Data contained in the data frame xdat may be a mix of continuous (default), unordered discrete (to be specified in the data frames using factor), and ordered discrete (to be specified in the data frames using ordered). Data contained in the data frame ydat may be a mix of continuous (default) and ordered discrete (to be specified in the data frames using ordered). Data can be entered in an arbitrary order and data types will be detected automatically by the routine (see npRmpi for details).

When regtype="lp" and degree.select != "manual", npcdistbw can jointly determine the xdat-side local polynomial degree vector and the fixed bandwidth coordinates entering the conditional distribution criterion. With search.engine="cell", the criterion is profiled over the admissible degree grid using cached coordinate-wise or exhaustive search. With search.engine="nomad" or "nomad+powell", the criterion is optimized directly over the joint degree/bandwidth space using crs::snomadr(); "nomad+powell" then performs one Powell hot start from the NOMAD solution and keeps the better of the direct NOMAD and polished answers. This polynomial-adaptive joint-search route is motivated by Hall and Racine (2015) together with Li, Li, and Racine (under revision). When bernstein.basis is not explicitly supplied, the automatic search route defaults to bernstein.basis=TRUE for numerical stability.
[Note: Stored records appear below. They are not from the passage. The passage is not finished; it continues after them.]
/-- DSP.POLL.RR (R190): all it writes. -/
theorem renderRow_eq (s : State) :
    renderRow s =
      { s with
        disp := { s.disp with
          rs := .waitDma
          line := s.disp.line.set s.disp.fillSlot
            (Memory.overlay (renderedLine s) (s.disp.line.get s.disp.fillSlot))
          chan := ⟨{ s.dsp .a with raced := (s.dsp .a).raced || readsFillTarget .a s },
            { s.dsp .b with raced := (s.dsp .b).raced || readsFillTarget .b s }⟩ }
        fault := s.fault |||
          (if readsFillTarget .a s || readsFillTarget .b s then 0x08#8 else 0#8) |||
          (if rendersUnwritten s then 0x20#8 else 0#8)
        draws := s.draws + 1 } := by
  have h8 : (1#8 <<< Violation.dspParity.code) = 0x08#8 := by decide
  have h20 : (1#8 <<< Violation.uninit.code) = 0x20#8 := by decide
  simp only [renderRow, markRaced, raiseIf_eq, h8, h20]
  rfl

/-- DSP.ISSUE (R192): all it writes. -/
theorem issueLine_eq (s : State) :
    issueLine s =
      { s with
        disp := { s.disp with
          dCh := s.disp.dCh.other
          fillSlot := s.disp.fillSlot.other
          chan := s.disp.chan.set s.disp.dCh.other
            { busy := true, src := s.disp.fillSlot, pos := 0#16, raced := false } }
        fault := s.fault ||| (if (s.dsp s.disp.dCh.other).busy then 0x08#8 else 0#8) } := by
  have h8 : (1#8 <<< Violation.dspParity.code) = 0x08#8 := by decide
  simp only [issueLine, raiseIf_eq, h8]
  rfl

/-- DSP.POLL.SF with the previous channel idle (R189). -/
theorem pollStartFrame_idle {s : State} (h : (s.dsp s.disp.dCh).busy = false) :
    pollStartFrame s = { s with disp := { s.disp with
      trace := s.disp.trace ++ [.frameWindow, .ramWrite], row := 0#16, rs := .renderRow } } := by
  simp [pollStartFrame, lineChannelIdle, h, panelOut_eq]

/-- DSP.POLL.SF with the previous channel busy (R189). -/
theorem pollStartFrame_busy {s : State} (h : (s.dsp s.disp.dCh).busy = true) : pollStartFrame s = s := by
  simp [pollStartFrame, lineChannelIdle, h]

/-- DSP.POLL.WD with the previous channel idle (R191). -/
theorem pollWaitDma_idle {s : State} (h : (s.dsp s.disp.dCh).busy = false) :
    pollWaitDma s = countRow (issueLine s) := by
  simp [pollWaitDma, lineChannelIdle, h]

/-- DSP.POLL.WD with the previous channel busy (R191). -/
theorem pollWaitDma_busy {s : State} (h : (s.dsp s.disp.dCh).busy = true) : pollWaitDma s = s := by
  simp [pollWaitDma, lineChannelIdle, h]

/-- DSP.BEAT (R193): all it writes. -/
theorem sendPixel_eq (k : Side) (s : State) :
    sendPixel k s =
      { s with
        disp := { s.disp with
          trace := s.disp.trace ++ [.pix k (beatPixel k s)]
          chan := s.disp.chan.set k { s.dsp k with pos := (s.dsp k).pos + 1#16 } }
        draws := s.draws + 1 } := rfl

theorem finishLine_eq (k : Side) (s : State) :
    finishLine k s = s.setDsp k { s.dsp k with busy := false } := rfl

/-! ## Dispatcher -/

/-- The `PAL_V` bits of the first `n` entries: bit `j` for `j < n`. -/
theorem getLsbD_firstEntries {n : Nat} (hn : n ≤ 16) (j : Nat) :
    (firstEntries n).getLsbD j = decide (j < n) := by
  rw [firstEntries, BitVec.getLsbD_ofNat, Nat.testBit_two_pow_sub_one]
  by_cases h : j < n
  · simp [h]; omega
  · simp [h]

/-- XC.POP of a word (R228). -/
theorem popCommand_cons {w : Word} {ws : List Word} {s : State} (h : s.xc.fifo = w :: ws) :
    popCommand s = runCommand w { s with xc := { s.xc with fifo := ws } } := by
  simp [popCommand, h, fifoDequeue_eq]

/-- Drawing the last line of a command (R229). -/
theorem countLine_last {s : State} (h : s.xc.cLeft = 1#2) :
    countLine s = { s with xc := { s.xc with cLeft := 0#2, lineBusy := false, cst := .pop } } := by
  simp [countLine, h]

/-- Drawing a line that is not the last (R229). -/
theorem countLine_more {s : State} (h : s.xc.cLeft ≠ 1#2) :
    countLine s = { s with xc := { s.xc with cLeft := s.xc.cLeft - 1#2 } } := by
  have : s.xc.cLeft - 1#2 ≠ 0#2 := by
    revert h
    generalize s.xc.cLeft = x
    revert x
    decide
  simp [countLine, this]

/-- XC.DRIVE when the poll issues a transfer (R229). -/
theorem driveEngine_issue {s : State} (hr : s.disp.rs = .waitDma) (h : (s.dsp s.disp.dCh).busy = false) :
    driveEngine s = countLine (pollWaitDma s) := by
  simp [driveEngine, willIssue, lineChannelIdle, hr, h, poll]

/-- XC.DRIVE when it does not (R229). -/
theorem driveEngine_poll {s : State} (h : ¬ (s.disp.rs = .waitDma ∧ (s.dsp s.disp.dCh).busy = false)) :
    driveEngine s = poll s := by
  have : willIssue s = false := by
    simp only [willIssue, lineChannelIdle, Bool.and_eq_false_iff, decide_eq_false_iff_not]
    by_cases hr : s.disp.rs = .waitDma
    · right
      simp only [hr, true_and, Bool.not_eq_false] at h
      simp [h]
    · exact .inl hr
  simp [driveEngine, this]

/-! ## Memory outside the block -/

/-- A producer's write keeps the canonical form (R74). -/
theorem wf_produceBytes {s : State} (addr : Nat) (bytes : List Byte) (h : Memory.wf s.srcMem) :
    Memory.wf (produceBytes addr bytes s).srcMem := wf_overlay (wf_listing _ _) h

/-- A fill keeps the canonical form of its SampleBlock. -/
theorem wf_fillChannel {c : Side} {s : State} (h : Memory.wf (s.aud c).block) :
    Memory.wf ((fillChannel c s).aud c).block := by
  simp only [fillChannel_eq, aud_eq, Pair.get_set_same]
  exact wf_overlay (wf_fillSlots c s) h

/-- RenderRow keeps the canonical form of its ScanlineBuffer. -/
theorem wf_renderRow {s : State} (h : Memory.wf (s.disp.line.get s.disp.fillSlot)) :
    Memory.wf ((renderRow s).disp.line.get s.disp.fillSlot) := by
  simp only [renderRow_eq, Pair.get_set_same]
  exact wf_overlay (wf_renderedLine s) h

/-- XC.SUBMIT.ACQ keeps the canonical form of the row buffer and the palette. -/
theorem wf_acquireLine {s : State} (hr : Memory.wf s.xc.rowbuf) (hp : Memory.wf s.xc.pal) :
    Memory.wf (acquireLine s).xc.rowbuf ∧ Memory.wf (acquireLine s).xc.pal :=
  ⟨wf_overlay (wf_listing _ _) hr, wf_overlay (wf_listing _ _) hp⟩

/-- Every memory at reset is in canonical form. -/
theorem wf_reset (p : Params) :
    Memory.wf (State.resetWith p).srcMem ∧ (∀ c, Memory.wf ((State.resetWith p).aud c).block) ∧
      (∀ k, Memory.wf ((State.resetWith p).disp.line.get k)) ∧
      Memory.wf (State.resetWith p).xc.rowbuf ∧ Memory.wf (State.resetWith p).xc.pal := by
  refine ⟨List.Pairwise.nil, fun c => ?_, fun k => ?_, List.Pairwise.nil, List.Pairwise.nil⟩
  · cases c <;> exact List.Pairwise.nil
  · cases k <;> exact List.Pairwise.nil

/-! ## Steps -/

/-- An operation once enabled has its effect. -/
theorem unlessReady_true {f : State → State} {s : State} {b : Bool} (h : b = true) :
    unlessReady b f s = .next (f s) := by
  simp [unlessReady, h]

/-- An operation not enabled leaves the state. -/
theorem unlessReady_false {f : State → State} {s : State} {b : Bool} (h : b = false) :
    unlessReady b f s = .next s := by
  simp [unlessReady, h]

/-- All that `unlessReady` can answer. -/
theorem unlessReady_next {b : Bool} {f : State → State} {s t : State} (h : unlessReady b f s = .next t) :
    (b = true ∧ t = f s) ∨ (b = false ∧ t = s) := by
  cases b
  · simp only [unlessReady, Bool.false_eq_true, if_false, Host.Outcome.next.injEq] at h
    exact .inr ⟨rfl, h.symm⟩
  · simp only [unlessReady, if_true, Host.Outcome.next.injEq] at h
    exact .inl ⟨rfl, h.symm⟩

/-- All that a turn can answer: the producer's write, an agent kept in its place, or the decoded instruction's
effect. -/
theorem step_next {s t : State} (h : step s = .next t) :
    (s.schedule = [] ∧ t = s) ∨
    (∃ addr bytes ts, s.schedule = .produce addr bytes :: ts ∧
      t = produceBytes addr bytes { s with schedule := ts }) ∨
    (∃ bytes ts i rest, s.schedule = .act bytes :: ts ∧ decodeStep s.params.srcW bytes = .ok (i, rest) ∧
      ((held i { s with schedule := ts } = true ∧ t = { s with schedule := ts }) ∨
        (held i { s with schedule := ts } = false ∧ exec i { s with schedule := ts } = .next t))) := by
  simp only [step, runTurn] at h
  split at h
  · rename_i hs
    simp only [Host.Outcome.next.injEq] at h
    exact .inl ⟨hs, h.symm⟩
  · rename_i u ts hs
    cases u with
    | produce addr bytes =>
      simp only [takeTurn, Host.Outcome.next.injEq] at h
      exact .inr (.inl ⟨addr, bytes, ts, hs, h.symm⟩)
    | act bytes =>
      simp only [takeTurn] at h
      split at h
      · rename_i i rest hd
        refine .inr (.inr ⟨bytes, ts, i, rest, hs, hd, ?_⟩)
        simp only [takeStep] at h
        split at h
        · rename_i hh
          simp only [Host.Outcome.next.injEq] at h
          exact .inl ⟨hh, h.symm⟩
        · rename_i hh
          exact .inr ⟨by simpa using hh, h⟩
      · rename_i e _
        cases e <;> simp [stopFor] at h

end Sys2Proof.Machine
end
Setting nomad=TRUE is a convenience preset for this automatic LP route, not a generic optimizer alias. For conditional distribution bandwidth selection it expands any missing values to the equivalent long-form call

    npcdistbw(...,
              regtype = "lp",
              search.engine = "nomad+powell",
              degree.select = "coordinate",
              bernstein.basis = TRUE,
              degree.min = 0L,
              degree.max = 10L,
              degree.verify = FALSE,
              bwtype = "fixed")

Compatible explicit tuning arguments are respected. Incompatible explicit settings fail fast so the shortcut never silently changes user-selected semantics.

Value

npcdistbw returns a condbandwidth object, with the following components:

xbw

bandwidth(s), scale factor(s) or nearest neighbours for the explanatory data, xdat

ybw

bandwidth(s), scale factor(s) or nearest neighbours for the dependent data, ydat

fval

objective function value at minimum

The functions predict, summary and plot support objects of type condbandwidth.